Problem requirements ▸ Go through the entries below and work out how many lines include "simpa"; give only that number.

------------------------------------------------

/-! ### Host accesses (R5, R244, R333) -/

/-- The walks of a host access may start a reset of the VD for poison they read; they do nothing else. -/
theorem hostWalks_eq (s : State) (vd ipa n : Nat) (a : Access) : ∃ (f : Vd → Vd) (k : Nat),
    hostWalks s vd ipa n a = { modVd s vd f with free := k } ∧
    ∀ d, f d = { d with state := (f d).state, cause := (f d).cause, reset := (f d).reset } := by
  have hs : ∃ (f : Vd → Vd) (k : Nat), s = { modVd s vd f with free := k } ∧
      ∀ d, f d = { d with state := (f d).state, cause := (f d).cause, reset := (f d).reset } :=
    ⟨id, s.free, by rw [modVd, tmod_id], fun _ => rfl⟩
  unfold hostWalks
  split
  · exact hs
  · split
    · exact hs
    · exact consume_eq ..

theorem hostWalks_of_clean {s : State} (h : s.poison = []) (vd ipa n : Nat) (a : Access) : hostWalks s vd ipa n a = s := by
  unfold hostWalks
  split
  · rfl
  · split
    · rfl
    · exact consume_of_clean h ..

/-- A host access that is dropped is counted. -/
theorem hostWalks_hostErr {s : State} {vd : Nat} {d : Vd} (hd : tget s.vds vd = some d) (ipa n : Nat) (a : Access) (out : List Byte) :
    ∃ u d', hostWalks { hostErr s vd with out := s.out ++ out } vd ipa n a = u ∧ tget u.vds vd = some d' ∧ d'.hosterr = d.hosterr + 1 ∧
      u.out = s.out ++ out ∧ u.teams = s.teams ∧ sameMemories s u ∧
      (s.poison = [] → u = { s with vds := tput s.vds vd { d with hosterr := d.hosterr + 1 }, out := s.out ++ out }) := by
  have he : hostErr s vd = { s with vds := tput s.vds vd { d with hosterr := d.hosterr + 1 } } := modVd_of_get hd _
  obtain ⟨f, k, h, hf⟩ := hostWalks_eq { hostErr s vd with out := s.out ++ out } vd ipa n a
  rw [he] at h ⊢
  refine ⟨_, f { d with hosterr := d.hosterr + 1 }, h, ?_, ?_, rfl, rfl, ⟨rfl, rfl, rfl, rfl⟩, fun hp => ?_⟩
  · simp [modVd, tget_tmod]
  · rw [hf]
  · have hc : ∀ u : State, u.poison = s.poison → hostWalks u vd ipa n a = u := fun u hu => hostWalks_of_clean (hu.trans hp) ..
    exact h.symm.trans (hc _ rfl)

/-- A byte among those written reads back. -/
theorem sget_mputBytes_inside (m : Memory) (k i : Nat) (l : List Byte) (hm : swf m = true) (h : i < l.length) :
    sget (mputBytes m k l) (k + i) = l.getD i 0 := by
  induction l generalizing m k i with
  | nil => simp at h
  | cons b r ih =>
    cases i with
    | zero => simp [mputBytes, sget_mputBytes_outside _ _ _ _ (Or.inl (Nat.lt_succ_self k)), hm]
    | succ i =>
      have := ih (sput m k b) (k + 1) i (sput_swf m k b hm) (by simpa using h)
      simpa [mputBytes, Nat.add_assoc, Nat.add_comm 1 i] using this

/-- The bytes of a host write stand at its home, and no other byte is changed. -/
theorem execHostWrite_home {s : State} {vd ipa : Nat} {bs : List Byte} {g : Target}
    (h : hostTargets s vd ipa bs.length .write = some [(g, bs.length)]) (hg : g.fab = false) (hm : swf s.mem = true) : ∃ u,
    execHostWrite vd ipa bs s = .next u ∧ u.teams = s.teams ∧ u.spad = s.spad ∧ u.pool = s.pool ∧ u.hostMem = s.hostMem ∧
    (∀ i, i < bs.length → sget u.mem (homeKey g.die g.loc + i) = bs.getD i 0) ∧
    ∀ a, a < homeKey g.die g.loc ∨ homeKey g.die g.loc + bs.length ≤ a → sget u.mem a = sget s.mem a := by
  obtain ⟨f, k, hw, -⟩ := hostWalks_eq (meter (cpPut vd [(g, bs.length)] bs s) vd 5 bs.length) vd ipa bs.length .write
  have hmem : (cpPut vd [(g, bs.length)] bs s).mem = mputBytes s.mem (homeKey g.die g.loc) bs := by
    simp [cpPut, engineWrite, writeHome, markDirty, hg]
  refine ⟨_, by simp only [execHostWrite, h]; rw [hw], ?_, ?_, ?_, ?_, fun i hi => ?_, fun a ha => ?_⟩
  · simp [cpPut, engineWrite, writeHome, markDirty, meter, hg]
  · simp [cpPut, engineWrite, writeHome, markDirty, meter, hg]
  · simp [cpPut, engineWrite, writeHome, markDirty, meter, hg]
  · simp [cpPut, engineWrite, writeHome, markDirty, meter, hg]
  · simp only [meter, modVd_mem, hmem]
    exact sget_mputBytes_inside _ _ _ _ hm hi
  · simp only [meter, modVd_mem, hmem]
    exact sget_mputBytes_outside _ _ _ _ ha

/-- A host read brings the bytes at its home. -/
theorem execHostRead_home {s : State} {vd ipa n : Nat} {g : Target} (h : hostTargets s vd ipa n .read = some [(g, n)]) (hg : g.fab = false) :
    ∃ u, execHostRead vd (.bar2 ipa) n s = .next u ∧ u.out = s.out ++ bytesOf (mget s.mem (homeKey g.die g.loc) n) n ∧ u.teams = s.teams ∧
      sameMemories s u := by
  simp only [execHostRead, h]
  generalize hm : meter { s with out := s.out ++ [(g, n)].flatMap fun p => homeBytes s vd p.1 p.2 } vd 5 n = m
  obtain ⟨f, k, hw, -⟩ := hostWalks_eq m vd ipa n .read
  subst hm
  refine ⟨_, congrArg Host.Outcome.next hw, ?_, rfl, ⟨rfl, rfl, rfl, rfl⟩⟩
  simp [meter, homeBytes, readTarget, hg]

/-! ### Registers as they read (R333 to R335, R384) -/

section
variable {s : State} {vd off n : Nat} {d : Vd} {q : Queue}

------------------------------------------------

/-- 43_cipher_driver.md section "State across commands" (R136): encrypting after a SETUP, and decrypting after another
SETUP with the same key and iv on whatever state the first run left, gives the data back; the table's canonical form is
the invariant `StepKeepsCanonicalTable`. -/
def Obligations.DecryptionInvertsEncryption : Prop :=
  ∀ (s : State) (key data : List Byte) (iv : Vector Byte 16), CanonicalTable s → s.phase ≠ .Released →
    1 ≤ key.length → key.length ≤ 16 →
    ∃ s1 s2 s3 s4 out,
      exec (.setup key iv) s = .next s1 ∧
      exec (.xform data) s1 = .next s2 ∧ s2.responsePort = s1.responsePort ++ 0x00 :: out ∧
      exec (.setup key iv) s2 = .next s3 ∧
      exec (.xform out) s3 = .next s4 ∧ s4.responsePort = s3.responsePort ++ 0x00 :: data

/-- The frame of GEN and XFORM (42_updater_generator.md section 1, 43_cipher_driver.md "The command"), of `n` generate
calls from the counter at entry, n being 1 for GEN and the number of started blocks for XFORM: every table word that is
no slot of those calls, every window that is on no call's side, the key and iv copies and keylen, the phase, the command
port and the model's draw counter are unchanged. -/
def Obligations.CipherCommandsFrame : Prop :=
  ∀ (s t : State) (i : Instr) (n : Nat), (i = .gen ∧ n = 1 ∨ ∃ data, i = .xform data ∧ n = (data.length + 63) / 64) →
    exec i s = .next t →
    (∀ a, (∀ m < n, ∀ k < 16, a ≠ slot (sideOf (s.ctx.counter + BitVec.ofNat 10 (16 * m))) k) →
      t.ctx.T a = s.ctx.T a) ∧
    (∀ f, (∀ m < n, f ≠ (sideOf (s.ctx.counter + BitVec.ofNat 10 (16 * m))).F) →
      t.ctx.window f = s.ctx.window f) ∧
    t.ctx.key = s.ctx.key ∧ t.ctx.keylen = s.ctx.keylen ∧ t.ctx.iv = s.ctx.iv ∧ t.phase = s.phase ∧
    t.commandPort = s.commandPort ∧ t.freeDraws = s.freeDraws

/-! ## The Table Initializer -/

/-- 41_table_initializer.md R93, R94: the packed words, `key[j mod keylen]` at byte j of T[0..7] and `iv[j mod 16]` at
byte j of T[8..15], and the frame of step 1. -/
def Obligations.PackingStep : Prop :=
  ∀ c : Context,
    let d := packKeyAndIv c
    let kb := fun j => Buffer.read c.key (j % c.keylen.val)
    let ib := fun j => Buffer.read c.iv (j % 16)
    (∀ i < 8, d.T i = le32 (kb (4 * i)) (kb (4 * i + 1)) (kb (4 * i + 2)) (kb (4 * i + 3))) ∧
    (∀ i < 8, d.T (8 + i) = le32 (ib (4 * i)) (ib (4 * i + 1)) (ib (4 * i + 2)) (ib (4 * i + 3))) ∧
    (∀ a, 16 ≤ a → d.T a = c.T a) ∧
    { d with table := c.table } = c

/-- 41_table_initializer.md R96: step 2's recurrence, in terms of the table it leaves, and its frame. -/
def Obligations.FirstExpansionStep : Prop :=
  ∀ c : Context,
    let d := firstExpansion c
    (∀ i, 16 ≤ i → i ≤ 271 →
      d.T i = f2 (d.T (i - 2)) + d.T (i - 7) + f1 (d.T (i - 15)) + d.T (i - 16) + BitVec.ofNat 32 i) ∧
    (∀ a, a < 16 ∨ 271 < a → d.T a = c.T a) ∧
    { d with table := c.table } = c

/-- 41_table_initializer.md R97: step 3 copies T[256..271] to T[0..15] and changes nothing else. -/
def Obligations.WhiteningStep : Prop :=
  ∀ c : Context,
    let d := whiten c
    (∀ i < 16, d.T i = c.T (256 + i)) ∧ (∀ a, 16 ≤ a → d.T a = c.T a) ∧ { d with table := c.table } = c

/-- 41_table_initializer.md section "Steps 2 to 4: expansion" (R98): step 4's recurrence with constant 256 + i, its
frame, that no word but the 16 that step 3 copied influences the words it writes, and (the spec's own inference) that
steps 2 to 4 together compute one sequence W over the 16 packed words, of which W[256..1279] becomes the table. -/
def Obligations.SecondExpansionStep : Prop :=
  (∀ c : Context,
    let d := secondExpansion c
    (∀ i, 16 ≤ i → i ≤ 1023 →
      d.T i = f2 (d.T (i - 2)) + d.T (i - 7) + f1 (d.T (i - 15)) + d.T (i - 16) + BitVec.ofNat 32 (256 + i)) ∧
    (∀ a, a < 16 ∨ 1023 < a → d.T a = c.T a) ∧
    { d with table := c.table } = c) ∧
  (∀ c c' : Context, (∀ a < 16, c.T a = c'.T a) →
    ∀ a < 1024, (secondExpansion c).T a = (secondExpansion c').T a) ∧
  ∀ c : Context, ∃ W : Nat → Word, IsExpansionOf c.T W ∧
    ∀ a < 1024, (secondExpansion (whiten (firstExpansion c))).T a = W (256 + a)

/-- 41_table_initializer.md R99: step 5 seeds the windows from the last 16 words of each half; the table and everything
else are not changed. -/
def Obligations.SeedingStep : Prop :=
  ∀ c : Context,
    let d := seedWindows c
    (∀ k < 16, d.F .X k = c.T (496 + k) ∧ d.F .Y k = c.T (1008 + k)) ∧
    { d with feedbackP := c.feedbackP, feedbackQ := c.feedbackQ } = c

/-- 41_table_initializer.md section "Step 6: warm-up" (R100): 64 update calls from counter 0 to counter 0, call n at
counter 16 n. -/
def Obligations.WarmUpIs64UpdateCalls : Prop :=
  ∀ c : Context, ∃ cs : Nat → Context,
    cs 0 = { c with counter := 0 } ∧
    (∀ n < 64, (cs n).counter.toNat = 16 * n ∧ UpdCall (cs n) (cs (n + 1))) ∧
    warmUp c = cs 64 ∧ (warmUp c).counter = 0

------------------------------------------------

Task output ▸ 2